The actual first pitch of Rewritten is a bit run-out, so I choose the slightly harder first pitch of The Great Zot (5.8), a pitch I’d climbed before, but had numb fingers at the crux and hung around rewarming them until completing the pitch. This time I did the line cleanly.

Jonathan followed and cleaned the pitch and the next group arrived at the base. Jonathan was up for leading and so we started to alternate pitches. Pitch 2 was Jonathan’s and he took the slightly harder, but cleaner 5.6 left variation.

After cleaning the route and reaching Jonathan’s belay at some rappel bolts, I took the rack and climbed the next 5.6 pitch. Jonathan soon arrived and was game to lead the famous traverse at the start of the 4th pitch.

While climbing the route, I decided the traverse wasn’t all that hard and some of the moves higher up were the crux of the route. I arrived at the large ledge with the dead tree and re-racked for the 5.7 Rebuffat’s Arete finish.
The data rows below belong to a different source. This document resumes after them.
/-- A pending cause stays pending through a bad end. -/
theorem State.isPending_endParcel_of (s : State) (r : Reception) (c : Cause) (h : s.isPending c = true) :
    (s.endParcel r false).isPending c = true := by
  have hfilter : ∀ l : RingPort, (({ s with link := l } : State).filterEnd r false).isPending c = true := by
    intro l
    rw [State.filterEnd_bad]
    by_cases hrep : r.repeater = true
    · rw [if_pos hrep]; exact h
    · rw [if_neg hrep]
      split
      · rw [State.isPending, State.finishLine_att]; exact h
      · split_ifs <;> exact h
      · unfold State.returnReport
        split
        · exact h
        · split
          · exact h
          · exact State.isPending_raise_of _ _ c h
      · exact h
  unfold State.endParcel; dsimp only
  split_ifs <;> exact hfilter _

/-- A bad end is one whatever the link and the attention set were before it. -/
theorem State.EndsBad.of_before {s t : State} {r : Reception} (l : RingPort) (a : AttentionSet)
    (h : ({ s with link := l, att := a } : State).EndsBad r t) : s.EndsBad r t := by
  refine ⟨fun hc hr hk hn p => ?_, h.ports, h.entry, h.returned, h.svc, h.rest⟩
  have hline := h.line hc hr hk hn p
  cases p <;> exact hline

/-- A bad end is one whatever becomes of the link after it. -/
theorem State.EndsBad.of_after {s t : State} {r : Reception} (l : RingPort) (h : s.EndsBad r t) :
    s.EndsBad r { t with link := l } := by
  refine ⟨fun hc hr hk hn p => ?_, h.ports, h.entry, h.returned, h.svc, h.rest⟩
  have hline := h.line hc hr hk hn p
  cases p <;> exact hline

/-! ### Before UP -/

/-- Settles O8: signal and units before UP. -/
theorem signalAligns : Obligations.SignalAligns := by
  refine ⟨fun s hrun hdown => ?_, fun s u hrun halign => ?_⟩
  · change live State.signalPresent s = _
    rw [live_running _ _ hrun, State.signalPresent, if_pos hdown]
  · change live (fun s => s.alignUnit u) s = _
    rw [live_running _ _ hrun, State.alignUnit, if_pos halign, RingPort.alignUnit]
    by_cases hu : u = .violation
    · simp [hu]
    · by_cases hfull : s.link.valid + 1 < 64
      · simp [hu, hfull, Nat.not_le.mpr hfull]
      · simp [hu, hfull, Nat.not_lt.mp hfull]

/-! ### Stray units -/

/-- Settles O11: a stray unit only ages the violation history. -/
theorem strayUnitsAbsorbed : Obligations.StrayUnitsAbsorbed := by
  intro s u hrun hup hstray
  have habsorbs : s.link.stage.absorbs u = true := by
    rcases hstray with rfl | ⟨hout, ⟨w, rfl⟩ | rfl | rfl⟩
    · cases s.link.stage <;> rfl
    all_goals rw [hout]; rfl
  change live (fun s => s.strayUnit u) s = _
  rw [live_running _ _ hrun, State.strayUnit, if_pos habsorbs, State.unitUp_up _ _ hup]
  rfl

/-! ### Breaks in the framing -/

/-- A bad end of the parcel in reception, from a state that differs from s in the link and the attention set alone. -/
theorem State.endParcel_endsBad_of {s : State} (l : RingPort) (a : AttentionSet) (r : Reception) :
    s.EndsBad r (({ s with link := l, att := a } : State).endParcel r false) :=
  State.EndsBad.of_before l a (State.endParcel_endsBad _ r)

/-- The transit buffer once what is in reception has ended bad: the end recorded for a forwarded parcel (R10). -/
def RingPort.brokenTransit (l : RingPort) : List TransitEntry :=
  match l.stage with
  | .body r => if r.course = .forward then mapNewest (TransitEntry.close false) l.transit else l.transit
  | .header _ => l.transit
  | .outside => l.transit

theorem RingPort.brokenTransit_body {l : RingPort} {r : Reception} (h : l.stage = .body r) : l.brokenTransit =
    if r.course = .forward then mapNewest (TransitEntry.close false) l.transit else l.transit := by
  rw [RingPort.brokenTransit, h]

/-- Where no forwarded parcel is in reception nothing is recorded. -/
theorem RingPort.brokenTransit_none {l : RingPort} (h : ∀ r, l.stage = .body r → r.course ≠ .forward) :
    l.brokenTransit = l.transit := by
  unfold RingPort.brokenTransit
  split
  · rename_i r hr; exact if_neg (h r hr)
  · rfl
  · rfl

/-- The link that has left UP (R5). -/
theorem State.leaveUp_link (s : State) (st : LinkState) : (s.leaveUp st).link =
    { s.link with state := st, violations := [], stage := .outside, transit := s.link.brokenTransit } := by
  unfold State.leaveUp RingPort.brokenTransit; dsimp only
  cases hs : s.link.stage with
  | outside => dsimp only; rw [← hs]; rfl
  | header ws => rfl
  | body r => dsimp only; rw [State.endParcel_link]; rfl

/-- A parcel in reception ends bad when the link leaves UP (R5). -/
theorem State.leaveUp_endsBad (s : State) (st : LinkState) (r : Reception) (h : s.link.stage = .body r) :
    s.EndsBad r (s.leaveUp st) := by
  unfold State.leaveUp; dsimp only
  rw [h]
  exact State.endParcel_endsBad_of _ _ r

theorem State.leaveUp_linkDown (s : State) (st : LinkState) : (s.leaveUp st).isPending .linkDown = true := by
  unfold State.leaveUp; dsimp only
  split
  · exact State.isPending_raise _ _
  · exact State.isPending_raise _ _
  · exact State.isPending_endParcel_of _ _ _ (State.isPending_raise _ _)

theorem State.leaveUp_sched (s : State) (st : LinkState) : (s.leaveUp st).sched = s.sched := by
  cases hs : s.link.stage with
  | outside => rw [State.leaveUp, hs]; rfl
  | header ws => rw [State.leaveUp, hs]; rfl
  | body r => exact (s.leaveUp_endsBad st r hs).rest.2.2.2.1

/-- Settles O9: a loss of signal leaves UP with the parcel in reception ended bad, and ALIGN with nothing else. -/
theorem lossOfSignalEnds : Obligations.LossOfSignalEnds := by
  refine ⟨fun s hrun hup => ⟨s.leaveUp .down, ?_, ?_⟩, fun s hrun halign => ?_⟩
  · change live State.lossOfSignal s = _
    rw [live_running _ _ hrun, State.lossOfSignal, hup]
  · rw [State.leaveUp_link]
    refine ⟨rfl, s.leaveUp_linkDown .down, rfl, rfl, rfl, rfl, rfl, s.leaveUp_sched .down, s.leaveUp_tick .down, ?_, ?_, ?_⟩
    · intro r hr hc; rw [RingPort.brokenTransit_body hr, if_pos hc]
    · exact RingPort.brokenTransit_none
    · exact fun r hr => s.leaveUp_endsBad .down r hr
  · change live State.lossOfSignal s = _
    rw [live_running _ _ hrun, State.lossOfSignal, halign]

/-- The link after a break in the framing inside a parcel: a payload error, the receiver outside, the end recorded (R8, R10). -/
theorem State.breakParcel_link_body (s : State) (r : Reception) (h : s.link.stage = .body r) : s.breakParcel.link =
    { s.link with
      stage := .outside, payErr := holdInc s.link.payErr
      transit := if r.course = .forward then mapNewest (TransitEntry.close false) s.link.transit else s.link.transit } := by
  rw [State.breakParcel, h]; dsimp only
  rw [State.endParcel_link]; rfl

theorem State.breakParcel_endsBad (s : State) (r : Reception) (h : s.link.stage = .body r) : s.EndsBad r s.breakParcel := by
  rw [State.breakParcel, h]
  exact State.endParcel_endsBad_of _ s.att r

theorem State.breakParcel_outside (s : State) (h : s.link.stage = .outside) : s.breakParcel = s := by
  rw [State.breakParcel, h]

theorem State.breakParcel_header (s : State) (ws : List Word) (h : s.link.stage = .header ws) : s.breakParcel =
    { s with link := { s.link with stage := .outside, hdrErr := holdInc s.link.hdrErr } } := by
  rw [State.breakParcel, h]; rfl

/-- A break in the framing leaves the node. -/
theorem State.breakParcel_node (s : State) : s.breakParcel.node = s.node := by
  cases hs : s.link.stage with
  | outside => rw [s.breakParcel_outside hs]
  | header ws => rw [s.breakParcel_header ws hs]
  | body r => exact (s.breakParcel_endsBad r hs).rest.1

/-- Settles O10: an SOP breaks what is in reception and begins a parcel, whose first three header words are held. -/
theorem sopBegins : Obligations.SopBegins := by
  refine ⟨fun s ws w hrun hup hstage hlen => ?_, fun s hrun hup => ?_⟩
  · change live (fun s => s.headerWord w) s = _
    rw [live_running _ _ hrun, State.headerWord, hstage]
    simp only [if_pos hlen]
    rw [State.unitUp_up _ _ hup]
    rfl
  · have hexec : exec .sopReceived s =
        .next (s.counted.breakParcel.toStage (.header [])) := by
      change live State.sopReceived s = _
      rw [live_running _ _ hrun, State.sopReceived, State.unitUp_up _ _ hup]
    rw [hexec]
    refine ⟨fun hout => ?_, fun ws hws => ?_, fun r hr => ⟨_, rfl, ?_, ?_⟩⟩
    · rw [s.counted.breakParcel_outside hout]; rfl
    · rw [s.counted.breakParcel_header ws hws]; rfl
    · exact (State.EndsBad.of_before _ s.att (s.counted.breakParcel_endsBad r hr)).of_after _
    · rw [State.toStage, s.counted.breakParcel_link_body r hr]; rfl

/-- The state in which the fourth violation finds the link (R4): its alignment count begins anew. -/
def State.fourth (s : State) : State := { s with link := { s.link.countUnit with valid := 0 } }

/-- The state with a violation put into the aged history (R4). -/
def State.violated (s : State) : State :=
  { s with link := { s.link.countUnit with violations := 0 :: s.link.countUnit.violations } }

/-- Settles O12: the fourth violation leaves UP, an earlier one breaks what is in reception. -/
theorem codingViolationBreaks : Obligations.CodingViolationBreaks := by
  intro s hrun hup
  have hexec : exec .codingViolation s = .next (
      if s.link.countUnit.fourthViolation then s.fourth.leaveUp .align else s.violated.breakParcel) := by
    change live State.codingViolation s = _
    rw [live_running _ _ hrun, State.codingViolation, State.unitUp_up _ _ hup]
    rfl
  rw [hexec]
  refine ⟨fun hfour => ?_, fun hless => ?_⟩
  · rw [if_pos (by simp [RingPort.fourthViolation]; omega)]
    refine ⟨_, rfl, ?_⟩
    rw [State.leaveUp_link]
    refine ⟨rfl, rfl, State.leaveUp_linkDown _ _, rfl, rfl, rfl, rfl, rfl, ?_, ?_, ?_⟩
    · intro r hr hc; exact (RingPort.brokenTransit_body hr).trans (if_pos hc)
    · exact fun h => RingPort.brokenTransit_none h
    · exact fun r hr => State.EndsBad.of_before _ s.att (s.fourth.leaveUp_endsBad .align r hr)
  · rw [if_neg (by simp [RingPort.fourthViolation]; omega)]
    refine ⟨fun hout => ?_, fun ws hws => ?_, fun r hr => ⟨_, rfl, ?_, ?_⟩⟩
    · rw [s.violated.breakParcel_outside hout]; rfl
    · rw [s.violated.breakParcel_header ws hws]; rfl
    · exact State.EndsBad.of_before _ s.att (s.violated.breakParcel_endsBad r hr)
    · rw [s.violated.breakParcel_link_body r hr]; rfl

/-! ### The end symbol -/

/-- What is left to the Parcel Filter at an end with nothing to copy, answer or take back (R18, R24, R25, R27, R29, R31). -/
theorem State.filterEnd_idle (s : State) (r : Reception) (good : Bool)
    (h : r.course = .orphan ∨ (r.course = .strip ∧ (r.kind = .line ∨ r.kind = .mark)) ∨
      (r.repeater = true ∧ (r.course ≠ .strip ∨ r.kind ≠ .census)) ∨
      (good = false ∧ (r.kind = .mark ∨ r.kind = .census))) : s.filterEnd r good = s := by
  unfold State.filterEnd
  split
  · rfl
  · rfl
  · rename_i hc hrep
    cases hk : r.kind with
    | line => simp [hc, hrep, hk] at h
    | mark => simp only [hc, hrep, hk] at h; simp_all
    | census => simp_all
    | message => simp_all
  · rename_i hc hrep
    cases hk : r.kind <;> simp_all
  · rename_i hc hrep
    cases hk : r.kind <;> simp_all

/-- An end symbol ends the parcel good or bad, an EOP that does not end it good with a payload error (R9). -/
theorem State.bodyEnd_eq (s : State) (r : Reception) (e : EndSymbol) :
    s.bodyEnd r e =
      (if e = .eop ∧ (e == .eop && r.endsGood) = false then s.payloadError else s).endParcel r (e == .eop && r.endsGood) := by
  cases e with
  | eopx => rfl
  | eop => cases hg : r.endsGood <;> simp [State.bodyEnd, hg]

/-- An end that the Parcel Filter has no part in changes the link alone. -/
theorem State.endParcel_idle (s : State) (r : Reception) (good : Bool)
    (h : r.course = .orphan ∨ (r.course = .strip ∧ (r.kind = .line ∨ r.kind = .mark)) ∨
      (r.repeater = true ∧ (r.course ≠ .strip ∨ r.kind ≠ .census)) ∨
      (good = false ∧ (r.kind = .mark ∨ r.kind = .census))) :
    s.endParcel r good = { s with link := (s.endParcel r good).link } := by
  rw [State.endParcel_link, State.endParcel]; dsimp only
  rw [State.filterEnd_idle _ _ _ h]
  split_ifs <;> rfl
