-- ==== Sys2Proof/Safety.lean ====
section
/-! DEFINITION. What counts as a safe run: the invariants of `10_state.md` R28, the preconditions the host must meet
(`00_scope.md` R10), the families of operations (`30_encoding.md` R81), and which results an operation may return
(`10_state.md` R33). -/

namespace Sys2Proof.Machine

/-- The bytes of the current frame taken so far, `rx_buf[0 .. rx_cnt-1]` (R25, R27). -/
def takenBytes (s : State) : List Byte := (List.range s.rxCnt).map (bufByte s)

/-- The invariants of R28, and the form of the data: parameters in their ranges (R7), the buffer canonical and inside
`0..CAP-1` (R50), one pair of registers per accumulator instance, totals of `ACC_W` bits (R29, R30). -/
structure Inv (s : State) : Prop where
  params : s.cfg.Valid
  /-- R28 (a). -/
  awaitSync_iff : s.rxState = .awaitSync ↔ s.rxCnt = 0
  /-- R28 (a). -/
  readLength_iff : s.rxState = .readLength ↔ s.rxCnt = 1
  /-- R28 (a). -/
  readBody_iff : s.rxState = .readBody ↔ 2 ≤ s.rxCnt
  /-- R28 (b). -/
  fits : s.rxCnt ≤ s.cfg.cap
  /-- The bytes taken are in the buffer (R27). -/
  written : ∀ i, i < s.rxCnt → (s.rxBuf.read i).isSome = true
  /-- R28 (c), first half. -/
  syncFirst : 1 ≤ s.rxCnt → s.rxBuf.read 0 = some Config.sync
  /-- R28 (c), second half, and (e): with `rx_cnt = 0` the exclusive-or of no byte is `0x00`. -/
  checksum : s.rxXor = xorAll (takenBytes s)
  /-- R28 (d). -/
  lengthByte : 2 ≤ s.rxCnt → s.rxBuf.read 1 = some s.rxLen ∧ s.rxCnt ≤ s.rxLen.toNat + 2
  /-- R28 (e). -/
  noLength : s.rxCnt < 2 → s.rxLen = 0x00#8
  /-- R28 (f). -/
  timerBound : s.rxTimer ≤ s.cfg.tByte
  /-- R28 (g). -/
  timerLive : 0 < s.rxCnt → 0 < s.rxTimer
  bufForm : s.rxBuf.wf
  bufRange : ∀ c ∈ s.rxBuf, c.1 < s.cfg.cap
  accCount : s.acc.length = s.cfg.nAcc
  accWidth : ∀ a ∈ s.acc, a.cum < 2 ^ s.cfg.accW

end Sys2Proof.Machine

namespace Sys2Proof

open Sys2Proof.Machine

/-- The preconditions of an operation on the host (R10): the payload of `ENC` is allowed (R103), the instance of an
accumulator operation exists (R143), the code is not reserved (R152). Every other operation has none. -/
def Instr.Meets (i : Instr) (p : Params) : Prop :=
  match i with
  | .nop => True
  | .reset => True
  | .enc _ pl => payloadAllowed p pl.length
  | .decByte _ => True
  | .decTick => True
  | .decArm => True
  | .decAbort => True
  | .accUpdate k _ => k.toNat < p.nAcc
  | .accLoad k _ _ => k.toNat < p.nAcc
  | .reserved9 => False
  | .reservedA => False
  | .reservedB => False
  | .reservedC => False
  | .reservedD => False
  | .reservedE => False
  | .reservedF => False
  | .frame _ _ => True

/-- The operations of the decoder family (R81), and the wire frame, which is made of them. -/
def Instr.isDecoder : Instr → Bool
  | .decByte _ => true
  | .decTick => true
  | .decArm => true
  | .decAbort => true
  | .frame _ _ => true
  | .nop => false
  | .reset => false
  | .enc _ _ => false
  | .accUpdate _ _ => false
  | .accLoad _ _ _ => false
  | .reserved9 => false
  | .reservedA => false
  | .reservedB => false
  | .reservedC => false
  | .reservedD => false
  | .reservedE => false
  | .reservedF => false

/-- The instance an accumulator operation names (R81, R143). -/
def Instr.accIndex : Instr → Option (BitVec 4)
  | .accUpdate k _ => some k
  | .accLoad k _ _ => some k
  | .nop => none
  | .reset => none
  | .enc _ _ => none
  | .decByte _ => none
  | .decTick => none
  | .decArm => none
  | .decAbort => none
  | .reserved9 => none
  | .reservedA => none
  | .reservedB => none
  | .reservedC => none
  | .reservedD => none
  | .reservedE => none
  | .reservedF => none
  | .frame _ _ => none

/-- The column "returned by" of R33: whether an operation may return a result. A wire frame returns results of
`DEC_BYTE`. -/
def Instr.mayReturn (i : Instr) (r : Result) : Prop :=
  match i with
  | .nop => r = .pending
  | .reset => r = .pending
  | .decArm => r = .pending
  | .decAbort => r = .pending
  | .enc _ _ => ∃ bytes, r = .encoded bytes
  | .accUpdate _ _ => ∃ p c, r = .acc p c
  | .accLoad _ _ _ => ∃ p c, r = .acc p c
  | .decTick => r = .pending ∨ r = .noMessage ∨ r = .error .timeoutMidMessage
  | .decByte _ => r = .pending ∨ (∃ l b t, r = .decoded l b t) ∨ r = .error .missingSync ∨ r = .error .badChecksum ∨
      r = .error .packetSizeExceeded
  | .frame _ _ => r = .pending ∨ (∃ l b t, r = .decoded l b t) ∨ r = .error .missingSync ∨ r = .error .badChecksum ∨
      r = .error .packetSizeExceeded
  | .reserved9 => False
  | .reservedA => False
  | .reservedB => False
  | .reservedC => False
  | .reservedD => False
  | .reservedE => False
  | .reservedF => False

end Sys2Proof

namespace Sys2Proof.Machine

/-- The decoder's part of two states is the same (R62). -/
def SameDecoder (s t : State) : Prop :=
  t.rxState = s.rxState ∧ t.rxCnt = s.rxCnt ∧ t.rxLen = s.rxLen ∧ t.rxXor = s.rxXor ∧ t.rxTimer = s.rxTimer ∧
    t.rxBuf = s.rxBuf ∧ t.draws = s.draws

/-- Two states agree but for buffer bytes at an index `>= rx_cnt`, which are don't-care (R27, U4). -/
def AgreeOnFrame (s t : State) : Prop :=
  { s with rxBuf := [] } = { t with rxBuf := [] } ∧ ∀ i, i < s.rxCnt → s.rxBuf.read i = t.rxBuf.read i

/-- The state without its result port: what two orders of the same operations are compared on (R62). -/
def forgetResults (s : State) : State := { s with results := [] }

/-- The differences `d1, d2, ..., dm` of R145: each sample against the one before it, modulo 256. -/
def sampleDeltas : Byte → List Byte → List Nat
  | _, [] => []
  | prev, r :: rs => (r.toNat + 256 - prev.toNat) % 256 :: sampleDeltas r rs

/-- The view `out_type` of a decoded frame: the first body byte, and of an empty body the free value of the draw (R120). -/
def outType (body : List Byte) (draw : Nat) : Byte := body.headD (Config.freeOutType draw)

end Sys2Proof.Machine
end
Traversing right from the ledge I reached the arete and started climbing and finding more protection opportunities than I’d expected. The left side of the arete dropped down only 20 feet or less into the standard gully finish to Rewritten, but the right side fell away steeply and was very exposed. Fun climbing led to a small notch that I decided to belay at so I could get better photos of Jonathan climbing the arete.

The 6th pitch (short and 5.5) was Jonathan’s to led and he did so quickly up the blocky terrain.

From the crest of the ridge we were able to walk off to the north following a well-cairned path.